Constraint Checking (cont)

For domain constraints ...

Insert:

check each attribute value for type and additional domain constraints

Delete:

no need to check any domain constraints

Update:

check each modified attribute value for type and additional domain constraints

Constraint Checking (cont)

These changes satisfy domain constraints:

insert Account(Downtown, A-456, 600)
insert Account(Perryridge, A-321, 200)
insert Account(Perryridge, A-102, 750)
   # but note duplicate key value
insert Account(Perryrige, A-131, 450)
   # value looks ok, but isn't correct

These changes do not satisfy domain constraints:

insert Account(Downtown, A-321, money)
   # 3rd attribute (a₃) fails type check
insert Account(XYZZY, Hello, 300)
   # if we check for "lexically sensible" values on a₁,a₂
insert Account(Brighton, A-402, -500)
   # if we check for positive opening balance

Constraint Checking (cont)

For key constraints ...

Insert:

check that key does not occur in any tuple already in the relation

Delete:

no need to check anything

Update:

if key attributes modified, same check as for insertion

Constraint Checking (cont)

These changes satisfy key constraints:

insert Account(Downtown, A-456, 600)
insert Depositor(A-101, 9876543)
   # ok, only part of key duplicated
update Account(Downtown, A-101, 500)
    to Account(Downtown, A-101, 600)
   # ok, key attributes were not changed
insert Depositor(A-305, 8888888)
   # but no such customer

These changes do not satisfy key constraints:

insert Account(Perryridge, A-102, 750)
   # key A-102 already exists in relation
update Account(Downtown, A-101, 500)
    to Account(Downtown, A-201, 500)
   # key A-201 already exists in relation

Constraint Checking (cont)

For referential integrity constraints ...

Insert:

check that any foreign keys occur as primary keys in their own relation

Delete:

check all relations that have foreign keys referring to this relation

Update:

treat as delete-then-insert for constraint checking

Constraint Checking (cont)

Example of deletion with foreign keys:

Constraint Checking (cont)

How to handle violation of referential constraints on deletion?

One approach:

simply disallow the deletion
user must then find referring tuples and
- either remove each one manually
- or change their foreign keys to an acceptable value

Another approaches:

remove all referring tuples automatically (cascade)
set foreign key attributes to NULL in all referring tuples
(not possible if the foreign key also forms part of the primary key)

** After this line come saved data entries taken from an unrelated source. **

/-- Settles O38: above the top position the numbers hold nothing, so the loop of `bucketPositions_eq` begins at O. -/
theorem bucketSumIsTheSumOfMultiples : Obligations.BucketSumIsTheSumOfMultiples := by
  intro cv w items h hw hitems
  have : Fact cv.p.Prime := ⟨h.prime⟩
  have hstart : msmSumOf cv (fun k => k / 2 ^ (digitPositions w * w)) items = .inf :=
    msmSumOf_of_zero fun x hx => Nat.div_eq_of_lt (lt_two_pow_digitPositions hw (hitems x hx).2)
  have hloop := bucketPositions_eq h w (digitPositions w) fun x hx => (hitems x hx).1
  rwa [hstart] at hloop

/-! The command. -/

theorem readScalars_leBytes {ks : List Nat} (hks : ∀ k ∈ ks, k < 2 ^ 256) :
    readScalars ks.length (ks.map (leBytes 32)).flatten = ks.map (fun k => k % 2 ^ 255) := by
  have hsize : ∀ rec ∈ ks.map (leBytes 32), rec.length = 32 := by simp
  refine List.ext_getElem (by simp [readScalars]) fun i hi hi' => ?_
  have hk : i < ks.length := by simpa using hi'
  simp [readScalars, element_flatten hsize (i := i) (by simpa using hk), scan_leBytes (hks _ (List.getElem_mem hk))]

/-- Behind its checks, MSM of points that read as `qs` and of scalars that OPRAM holds goes INFLIGHT with the record of
the bucket sum and writes MSM_LAST_W. -/
theorem exec_msm_of_readPoints {s : State} {d a b n win : Nat} {points scalars : List Byte} {qs : List Point}
    (hpass : AllPass (commandChecks s.cfg s.cfg.opramBytes (.msm d a b n n win))) (hlen : points.length = 128 * n)
    (hpoints : s.Holds a points) (hqs : readPoints s.cfg.curve n points = .ok qs) (hlen' : scalars.length = 32 * n)
    (hscalars : s.Holds b scalars) :
    exec (.msm d a b n n win) s =
      .next (({ s.scrambleScratch with lastW := BitVec.ofNat 4 (s.msmWindow n win) } : State).launch d
        (affBytes (bucketMsm s.cfg.curve (s.msmWindow n win) (qs.zip (readScalars n scalars))))) := by
  have hinputs : s.scrambleScratch.InputsWritten (msmOperands d a b n n) := by
    have hpointsWritten := s.scrambleScratch.regionWritten_of_holds a _ points hlen hpoints
    have hscalarsWritten := s.scrambleScratch.regionWritten_of_holds b _ scalars hlen' hscalars
    simp [State.InputsWritten, Operands.inputs, msmOperands, hpointsWritten, hscalarsWritten]
  have hreadPoints (k : Nat) : s.scrambleScratch.readRegion k ⟨a, 128 * n⟩ = points :=
    s.scrambleScratch.readRegion_of_holds k a _ points hlen hpoints
  have hreadScalars (k : Nat) : s.scrambleScratch.readRegion k ⟨b, 32 * n⟩ = scalars :=
    s.scrambleScratch.readRegion_of_holds k b _ scalars hlen' hscalars
  rw [exec_msm_of_msmError (msmError_of_allPass hpass)]
  refine congrArg _ (State.runCommand_launch _ _ _ _ _ (operandError_of_allPass rfl hpass) hinputs ?_)
  rw [msmOperands, Option.getD_some, hreadPoints, hreadScalars, msmBytes, hqs]
  rfl

/-- Settles O36: `exec_msm_of_readPoints`, the points by `readElements_of_ok`, the scalars by `readScalars_leBytes`. -/
theorem msmComputesItsRecord : Obligations.MsmComputesItsRecord := by
  intro s d a b win recs qs ks hrecs hks hpass hsize hpoints hread hscalars hlt
  have hqs : readPoints s.cfg.curve qs.length recs.flatten = .ok qs := by
    rw [← hrecs]
    exact readElements_of_ok hsize hrecs.symm hread
  have hlen : recs.flatten.length = 128 * qs.length := by rw [length_flatten_of_forall hsize, hrecs]
  have hlen' : (ks.map (leBytes 32)).flatten.length = 32 * qs.length := by
    rw [length_flatten_of_forall (size := 32) (by simp), List.length_map, hks]
  have hexec := exec_msm_of_readPoints hpass hlen hpoints hqs hlen' hscalars
  rw [← hks, readScalars_leBytes hlt, hks] at hexec
  exact hexec

end Sys2Proof.Machine
end

section
/-! The effect of an error as one update of the state (60_exceptions.md R222). -/

namespace Sys2Proof.Machine

/-- Settles O9: the model defines `State.raiseError` as this very update; the fields the update does not name, among
them pc, CMD_COUNT, MSM_LAST_W, MSM_WINDOW_CFG and OPRAM, keep their values. -/
theorem raiseErrorEffect : Obligations.RaiseErrorEffect :=
  fun _ _ => rfl

end Sys2Proof.Machine
end

section
/-! The two resets as turns: the reset input, and a CTRL write with SOFT_RESET, which aborts the command in flight
(70_reset_and_hazards.md R250 to R253, 10_state.md R47, R49). -/

namespace Sys2Proof.Machine

variable {s : State} {rest : List Turn} {v : Word} {off a : Nat}

/-! The bytes of an abort. -/

/-- A block write makes no written byte unwritten, and every byte of its block is written after it. -/
theorem Memory.isSome_read_writeBytes {m : Memory} {a x : Nat} {bs : List Byte}
    (h : (a ≤ x ∧ x < a + bs.length) ∨ (m.read x).isSome) : ((m.writeBytes a bs).read x).isSome := by
  rw [Memory.read_writeBytes]
  split
  case isTrue => rfl
  case isFalse houtside => exact h.resolve_left houtside

/-- Every byte of an output region is written after the write of the outputs, whatever the regions after it hold. -/
theorem Memory.isSome_read_writeOutputs {m : Memory} {os : List Output} {x : Nat}
    (h : (∃ o ∈ os, o.base ≤ x ∧ x < o.base + o.bytes.length) ∨ (m.read x).isSome) :
    ((m.writeOutputs os).read x).isSome := by
  induction os generalizing m with
  | nil => simpa using h
  | cons o os ih =>
    obtain ⟨o', ho', hx⟩ | hx := h
    · obtain rfl | hlater := List.mem_cons.1 ho'
      · exact ih (.inr (Memory.isSome_read_writeBytes (.inl hx)))
      · exact ih (.inl ⟨o', hlater, hx⟩)
    · exact ih (.inr (Memory.isSome_read_writeBytes (.inr hx)))

@[simp] theorem Output.base_scrambled (k : Nat) (o : Output) : (o.scrambled k).base = o.base := rfl

@[simp] theorem Output.length_bytes_scrambled (k : Nat) (o : Output) :
    (o.scrambled k).bytes.length = o.bytes.length := by
  simp [Output.scrambled]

Constraint Checking (cont)

These changes satisfy referential integrity constraints:

insert Account(Downtown, A-456, 600)
insert Depositor(A-215, 9876543)
update Account(Downtown, A-101, 500)
    to Account(Perryridge, A-101, 500)
   # ok, a₁ changed to valid FK

These changes do not satisfy referential integrity constraints:

insert Account(Wombatville, A-987, 500)
   # no such branch
insert Depositor(A-305, 8888888)
   # valid account, but no such customer
update Account(Downtown, A-101, 500)
    to Account(Nowhere, A-101, 500)
   # no such branch

Constraint Checking (cont)

These changes satisfy referential integrity constraints:

delete Depositor(A-102, 1234567)
delete Depositor(A-101, 1313131)
   # although A-101 now has no "owner"
delete Branch(North Town, Rye, 3700000)
   # ok, since no accounts or customers (but assets?)

These changes do not satisfy referential integrity constraints:

delete Branch(Perryridge, Horseneck, 1700000)
   # some accounts are held at Perryridge
delete Customer(Smith, Rye, 1234567, Mianus)
   # Depositor records become invalid

ER to Relational Mapping

As noted earlier, one useful strategy for database design:

perform initial data modelling using ER or OO
(conceptual-level modelling)
transform conceptual design into relational model
(implementation-level modelling)

By examining semantic correspondences, a formal mapping between the ER and relational models has been developed.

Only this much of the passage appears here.